For instance, it is not clear to what extent populations within
continental regions exist as discrete genetic clusters versus as a
genetic continuum, nor how precisely one can assign an individual to a
geographic location on the basis of their genetic information alone.
To
investigate these questions, we surveyed genetic variation in a sample
of 3,192 European individuals collected and genotyped as part of the
larger Population Reference Sample (POPRES) project7.
Individuals were genotyped at 500,568 loci using the Affymetrix 500K
single nucleotide polymorphism (SNP) chip.
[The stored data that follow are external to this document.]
-- ==== Sys2Proof/Laws/InvMaps.lean ====
section
/-! SUPPORT. Laws/InvMaps.lean: the operations of Machine/Maps.lean keep the invariant State.Inv. -/

namespace Sys2Proof.Machine

theorem inv_clearRanges {s : State} {rs : List (Nat × Nat)}
    (ok_s : s.Inv) : (clearRanges s rs).Inv := by
  unfold clearRanges
  repeat' with_reducible first | assumption | apply inv_clearMem | intro _ | split | apply inv_foldl | apply inv_foldl_fst | apply inv_foldl_snd | dsimp only

theorem inv_clearSector {s : State} {d : MDesc}
    (ok_s : s.Inv) : (clearSector s d).Inv := by
  unfold clearSector
  repeat' with_reducible first | assumption | apply inv_clearStore | intro _ | split | apply inv_foldl | apply inv_foldl_fst | apply inv_foldl_snd | dsimp only

theorem inv_takeLanterns {s : State} {d : MDesc} {regions : List (Nat × Nat)}
    (ok_s : s.Inv) : (takeLanterns s d regions).Inv := by
  unfold takeLanterns
  repeat' with_reducible first | assumption | apply inv_openWindows | apply inv_modLantern | apply lanternOk_events | apply lanternOk_dma | apply lanternOk_vec | apply (List.length_modify ..).trans | apply (length_setAt ..).trans | apply (length_bump ..).trans | apply (length_zipIdx_map ..).trans | apply (List.length_map ..).trans | exact List.length_replicate | rfl | apply veOk_foldl | apply lanternOk_foldl | intro _ | split | apply inv_foldl | apply inv_foldl_fst | apply inv_foldl_snd | dsimp only | apply lanternOk_mk

theorem ok_takeSlot {x : Func} {id : Nat}
    (ok_x : x.Ok) : (takeSlot x id).Ok := by
  unfold takeSlot
  repeat' with_reducible first | assumption | apply funcOk_mbox | apply funcOk_queues | apply funcOk_slots | apply (List.length_modify ..).trans | apply (length_setAt ..).trans | apply (length_bump ..).trans | apply (length_zipIdx_map ..).trans | apply (List.length_map ..).trans | exact List.length_replicate | rfl | intro _ | split | dsimp only | apply funcOk_mk

theorem inv_openHere {s : State} {m : Mooring}
    (ok_s : s.Inv) : (openHere s m).Inv := by
  unfold openHere
  repeat' with_reducible first | assumption | apply inv_tellSlot | apply inv_takeLanterns | apply inv_clearSector | apply inv_clearRanges | apply inv_modFunc | apply ok_takeSlot | rfl | exact id | apply lanternsOk_map | apply lanternsOk_zipIdx_map | apply funcsOk_map | apply funcsOk_zipIdx_map | intro _ | split | dsimp only | apply inv_struct | rfl | exact List.length_map _ | exact List.length_modify .. | exact (List.length_map _).trans List.length_zipIdx

theorem inv_copyBundle {s : State} {image : List Byte} {seed : Nat} {owner : Nat × Nat}
    (ok_s : s.Inv) : (copyBundle s image seed owner).1.Inv := by
  unfold copyBundle
  repeat' with_reducible first | assumption | apply inv_modKeeper | intro _ | split | dsimp only

theorem inv_settleDue {s : State} {id : Nat}
    (ok_s : s.Inv) : (settleDue s id).Inv := by
  unfold settleDue
  repeat' with_reducible first | assumption | apply inv_cutRunShort | apply inv_modMooring | apply inv_foldl | (refine inv_of_fst ?_ (by assumption)) | (refine inv_of_snd ?_ (by assumption)) | apply lanternOk_lanternAt | apply lanternOk_vec | apply vregOk_regAt | apply veOk_regs | apply veOk_masks | apply regsOk_modify | apply regsOk_zipIdx_map | exact regsOk_replicate | exact masksOk_start _ | apply masksOk_first | apply (List.length_modify ..).trans | apply (length_setAt ..).trans | apply (length_bump ..).trans | apply (length_zipIdx_map ..).trans | apply (List.length_map ..).trans | exact List.length_replicate | rfl | apply veOk_foldl | apply lanternOk_foldl | intro _ | split | apply inv_foldl | apply inv_foldl_fst | apply inv_foldl_snd | apply inv_foldr | dsimp only | apply veOk_mk

theorem inv_memberMap {s : State} {m : Mooring} {x : MapMsg} {d : MDesc} {p : Parsed} {asker : Nat}
    (ok_s : s.Inv) : (memberMap s m x d p asker).Inv := by
  unfold memberMap
  repeat' with_reducible first | assumption | apply inv_settleDue | apply inv_noteAdvance | apply inv_endFillOf | apply inv_windDown | apply inv_undoUpdate | apply inv_tellNode | apply inv_clearRanges | apply inv_modMooring | apply inv_takeLanterns | intro _ | split | dsimp only

theorem inv_joinFailed {s : State} {x : MapMsg} {asker : Nat} {status : Nat}
    (ok_s : s.Inv) : (joinFailed s x asker status).Inv := by
  unfold joinFailed
  repeat' with_reducible first | assumption | apply inv_tellNode | (refine inv_of_fst ?_ (by assumption)) | (refine inv_of_snd ?_ (by assumption)) | apply lanternOk_lanternAt | apply lanternOk_vec | apply vregOk_regAt | apply veOk_regs | apply veOk_masks | apply regsOk_modify | apply regsOk_zipIdx_map | exact regsOk_replicate | exact masksOk_start _ | apply masksOk_first | apply (List.length_modify ..).trans | apply (length_setAt ..).trans | apply (length_bump ..).trans | apply (length_zipIdx_map ..).trans | apply (List.length_map ..).trans | exact List.length_replicate | rfl | apply veOk_foldl | apply lanternOk_foldl | intro _ | split | apply inv_foldl | apply inv_foldl_fst | apply inv_foldl_snd | apply inv_foldr | dsimp only | apply veOk_mk

theorem inv_joinMap {s : State} {x : MapMsg} {d : MDesc} {b : Bundle} {asker : Nat}
    (ok_s : s.Inv) : (joinMap s x d b asker).Inv := by
  unfold joinMap
  repeat' with_reducible first | assumption | apply inv_joinFailed | apply inv_tellNode | apply inv_openHere | intro _ | split | dsimp only

theorem inv_takeMap {s : State} {x : MapMsg} {asker : Nat}
    (ok_s : s.Inv) : (takeMap s x asker).Inv := by
  unfold takeMap
  repeat' with_reducible first | assumption | apply inv_joinFailed | apply inv_memberMap | apply inv_copyBundle | apply inv_joinMap | apply inv_tellNode | (refine inv_of_fst ?_ (by assumption)) | intro _ | split | dsimp only

theorem inv_reportMove {s : State} {id : Nat} {v : Moving}
    (ok_s : s.Inv) : (reportMove s id v).Inv := by
  unfold reportMove
  repeat' with_reducible first | assumption | apply inv_modMooring | apply inv_tellNode | intro _ | split | dsimp only

theorem inv_reportCopies {s : State} {id : Nat}
    (ok_s : s.Inv) : (reportCopies s id).Inv := by
  unfold reportCopies
  repeat' with_reducible first | assumption | apply inv_modMooring | apply inv_tellNode | intro _ | split | dsimp only

theorem inv_startRefresh {s : State} {id : Nat} {p : Parsed} {t : Nat}
    (ok_s : s.Inv) : (startRefresh s id p t).Inv := by
  unfold startRefresh
  repeat' with_reducible first | assumption | apply inv_modMooring | apply inv_sendRefresh | apply inv_reportCopies | intro _ | split | dsimp only

theorem inv_goOnHere {s : State} {id : Nat} {leaving : List Nat}
    (ok_s : s.Inv) : (goOnHere s id leaving).Inv := by
  unfold goOnHere
  split
  · exact ok_s
  · extract_lets s0
    have h0 : s0.Inv := inv_modMooring ok_s
    split
    · extract_lets here isMap keep s1
      have h1 : s1.Inv := inv_modMooring h0
      clear_value s1
      repeat' with_reducible first | assumption | apply inv_modMooring | apply inv_startRefresh | apply inv_reportCopies | split
    · exact h0

theorem inv_oldMapHere {s : State} {id : Nat}
    (ok_s : s.Inv) : (oldMapHere s id).Inv := by
  unfold oldMapHere
  repeat' with_reducible first | assumption | apply inv_modMooring | apply inv_releaseMooring | apply inv_takeLanterns | intro _ | split | dsimp only

theorem inv_spreadMap {s : State} {id : Nat} {why : Nat} {descBytes : List Byte} {subs : List (Nat × Nat)} {lost : List (Nat × Nat)} {told : List (Nat × List (Nat × Nat))}
    (ok_s : s.Inv) : (spreadMap s id why descBytes subs lost told).Inv := by
  unfold spreadMap
  repeat' with_reducible first | assumption | apply inv_advanceNow | apply inv_windDown | apply inv_takeMap | apply inv_tellNode | intro _ | split | apply inv_foldl | apply inv_foldl_fst | apply inv_foldl_snd | dsimp only

end Sys2Proof.Machine
end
When available, we used the
country of origin of each individual’s grandparents to determine the
geographic location that best represents each individual’s ancestry,
otherwise we used the self-reported country of birth (see Methods and Supplementary Tables 1 and 2).
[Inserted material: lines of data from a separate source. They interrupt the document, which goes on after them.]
theorem inv_lendHeard {s : State} {x : Lending} {id : Nat} {a : Answer}
    (ok_s : s.Inv) : (lendHeard s x id a).Inv := by
  unfold lendHeard
  repeat' with_reducible first | assumption | apply inv_lendGoOn | apply inv_setLending | (refine inv_of_fst ?_ (by assumption)) | (refine inv_of_snd ?_ (by assumption)) | apply lanternOk_lanternAt | apply lanternOk_vec | apply vregOk_regAt | apply veOk_regs | apply veOk_masks | apply regsOk_modify | apply regsOk_zipIdx_map | exact regsOk_replicate | exact masksOk_start _ | apply masksOk_first | apply (List.length_modify ..).trans | apply (length_setAt ..).trans | apply (length_bump ..).trans | apply (length_zipIdx_map ..).trans | apply (List.length_map ..).trans | exact List.length_replicate | rfl | apply veOk_foldl | apply lanternOk_foldl | intro _ | split | apply inv_foldl | apply inv_foldl_fst | apply inv_foldl_snd | apply inv_foldr | dsimp only | apply veOk_mk

theorem inv_openAnswered {s : State} {lent : Nat} {mooring : Nat} {a : Answer}
    (ok_s : s.Inv) : (openAnswered s lent mooring a).Inv := by
  unfold openAnswered
  repeat' with_reducible first | assumption | apply inv_lendHeard | (refine inv_of_fst ?_ (by assumption)) | (refine inv_of_snd ?_ (by assumption)) | apply lanternOk_lanternAt | apply lanternOk_vec | apply vregOk_regAt | apply veOk_regs | apply veOk_masks | apply regsOk_modify | apply regsOk_zipIdx_map | exact regsOk_replicate | exact masksOk_start _ | apply masksOk_first | apply (List.length_modify ..).trans | apply (length_setAt ..).trans | apply (length_bump ..).trans | apply (length_zipIdx_map ..).trans | apply (List.length_map ..).trans | exact List.length_replicate | rfl | apply veOk_foldl | apply lanternOk_foldl | intro _ | split | apply inv_foldl | apply inv_foldl_fst | apply inv_foldl_snd | apply inv_foldr | dsimp only | apply veOk_mk

theorem inv_openedAt {s : State} {mooring : Nat} {node : Nat} {status : Nat}
    (ok_s : s.Inv) : (openedAt s mooring node status).Inv := by
  unfold openedAt
  repeat' with_reducible first | assumption | apply inv_lendHeard | (refine inv_of_fst ?_ (by assumption)) | (refine inv_of_snd ?_ (by assumption)) | apply lanternOk_lanternAt | apply lanternOk_vec | apply vregOk_regAt | apply veOk_regs | apply veOk_masks | apply regsOk_modify | apply regsOk_zipIdx_map | exact regsOk_replicate | exact masksOk_start _ | apply masksOk_first | apply (List.length_modify ..).trans | apply (length_setAt ..).trans | apply (length_bump ..).trans | apply (length_zipIdx_map ..).trans | apply (List.length_map ..).trans | exact List.length_replicate | rfl | apply veOk_foldl | apply lanternOk_foldl | intro _ | split | apply inv_foldl | apply inv_foldl_fst | apply inv_foldl_snd | apply inv_foldr | dsimp only | apply veOk_mk

theorem inv_execForwardTimeout {func : Nat} {tag : Nat} {s : State}
    (ok_s : s.Inv) : OutcomeInv (execForwardTimeout func tag s) := by
  unfold execForwardTimeout
  repeat' with_reducible first | assumption | apply inv_lendFails | apply outcomeInv_next | apply outcomeInv_fault | apply inv_forwardReplied | intro _ | split | dsimp only

theorem inv_releaseLeaving {s : State} {id : Nat}
    (ok_s : s.Inv) : (releaseLeaving s id).Inv := by
  unfold releaseLeaving
  repeat' with_reducible first | assumption | apply inv_tellNodes | apply inv_lendOpens | apply inv_modMooring | intro _ | split | dsimp only

theorem inv_abortLeft {s : State} {id : Nat}
    (ok_s : s.Inv) : (abortLeft s id).Inv := by
  unfold abortLeft
  repeat' with_reducible first | assumption | apply inv_stopCopy | apply inv_lendOpens | apply inv_foldl | apply inv_finishOp | (refine inv_of_fst ?_ (by assumption)) | (refine inv_of_snd ?_ (by assumption)) | apply lanternOk_lanternAt | apply lanternOk_vec | apply vregOk_regAt | apply veOk_regs | apply veOk_masks | apply regsOk_modify | apply regsOk_zipIdx_map | exact regsOk_replicate | exact masksOk_start _ | apply masksOk_first | apply (List.length_modify ..).trans | apply (length_setAt ..).trans | apply (length_bump ..).trans | apply (length_zipIdx_map ..).trans | apply (List.length_map ..).trans | exact List.length_replicate | rfl | apply veOk_foldl | apply lanternOk_foldl | intro _ | split | apply inv_foldl | apply inv_foldl_fst | apply inv_foldl_snd | apply inv_foldr | dsimp only | apply veOk_mk

theorem inv_leaveHere {s : State} {id : Nat}
    (ok_s : s.Inv) : (leaveHere s id).Inv := by
  unfold leaveHere
  repeat' with_reducible first | assumption | apply inv_abortLeft | apply inv_lendOpens | apply inv_releaseMooring | intro _ | split | dsimp only

theorem inv_openAsked {s : State} {x : MapMsg} {lent : Nat} {src : Nat}
    (ok_s : s.Inv) : (openAsked s x lent src).Inv := by
  unfold openAsked
  repeat' with_reducible first | assumption | apply inv_leaveHere | apply inv_tellNode | (refine inv_of_fst ?_ (by assumption)) | (refine inv_of_snd ?_ (by assumption)) | apply lanternOk_lanternAt | apply lanternOk_vec | apply vregOk_regAt | apply veOk_regs | apply veOk_masks | apply regsOk_modify | apply regsOk_zipIdx_map | exact regsOk_replicate | exact masksOk_start _ | apply masksOk_first | apply (List.length_modify ..).trans | apply (length_setAt ..).trans | apply (length_bump ..).trans | apply (length_zipIdx_map ..).trans | apply (List.length_map ..).trans | exact List.length_replicate | rfl | apply veOk_foldl | apply lanternOk_foldl | intro _ | split | apply inv_foldl | apply inv_foldl_fst | apply inv_foldl_snd | apply inv_foldr | dsimp only | apply veOk_mk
After removing SNPs with low-quality scores, we applied various
stringency criteria to avoid sampling individuals from outside of
Europe, to create more even sample sizes across Europe, to exclude
individuals with grand-parental ancestry from more than location, and to
avoid potential complications of SNPs in high linkage disequilibrium
(see Methods and Supplementary Table 3).
Although our main result holds even when we relax nearly all of these
stringency criteria, we focus our analyses on genotype data from 197,146
loci in 1,387 individuals (Supplementary Table 2), for whom we have high confidence of individual origins.
We used principal components analysis (PCA; ref. 8)
to produce a two-dimensional visual summary of the observed genetic
variation. The resulting figure bears a notable resemblance to a
geographic map of Europe (Fig. 1a).
Individuals from the same geographic region cluster together and major
populations are distinguishable. Geographically adjacent populations
typically abut each other, and recognizable geographical features of
Europe such as the Iberian peninsula, the Italian peninsula,
southeastern Europe, Cyprus and Turkey are apparent. The data reveal
structure even among French-, German- and Italian-speaking groups within
Switzerland (Fig. 1b), and between Ireland and the United Kingdom (Fig. 1a,
IE and GB). Within some countries individuals are strongly
differentiated along the principal component (PC) axes, suggesting that
in some cases the resolution of the genetic data may exceed that of the
available geographic information.
When
we quantitatively compare the geographic position of countries with
their PC-based genetic positions, we observe few prominent differences
between the two (Supplementary Fig. 1),
and those that exist can be explained either by small sample sizes (for
example, Slovakia (SK)) or by the coarseness of our geographic data (a
problem for large countries, for example, Russia (RU)); see Supplementary Information
for more detail. Our method also identifies a few individuals who
exhibit large differences between their genetic and geographic positions
(Supplementary Fig. 2).
These individuals may have mis-specified ancestral origins or be recent
migrants. In addition, although the sample used here is unlikely to
include many members of smaller genetically isolated populations that
exist within countries (for example, Basque residing in Spain or France,
Orcadians in Scotland, or individuals of Jewish ancestry), in rare
cases outlying individuals could reflect membership of such groups. For
example, a small set of Italian individuals cluster ‘southwest’ of the
main Italian cluster and one might speculate they are individuals of
insular Italian origin (for example, Sardinia or Sicily).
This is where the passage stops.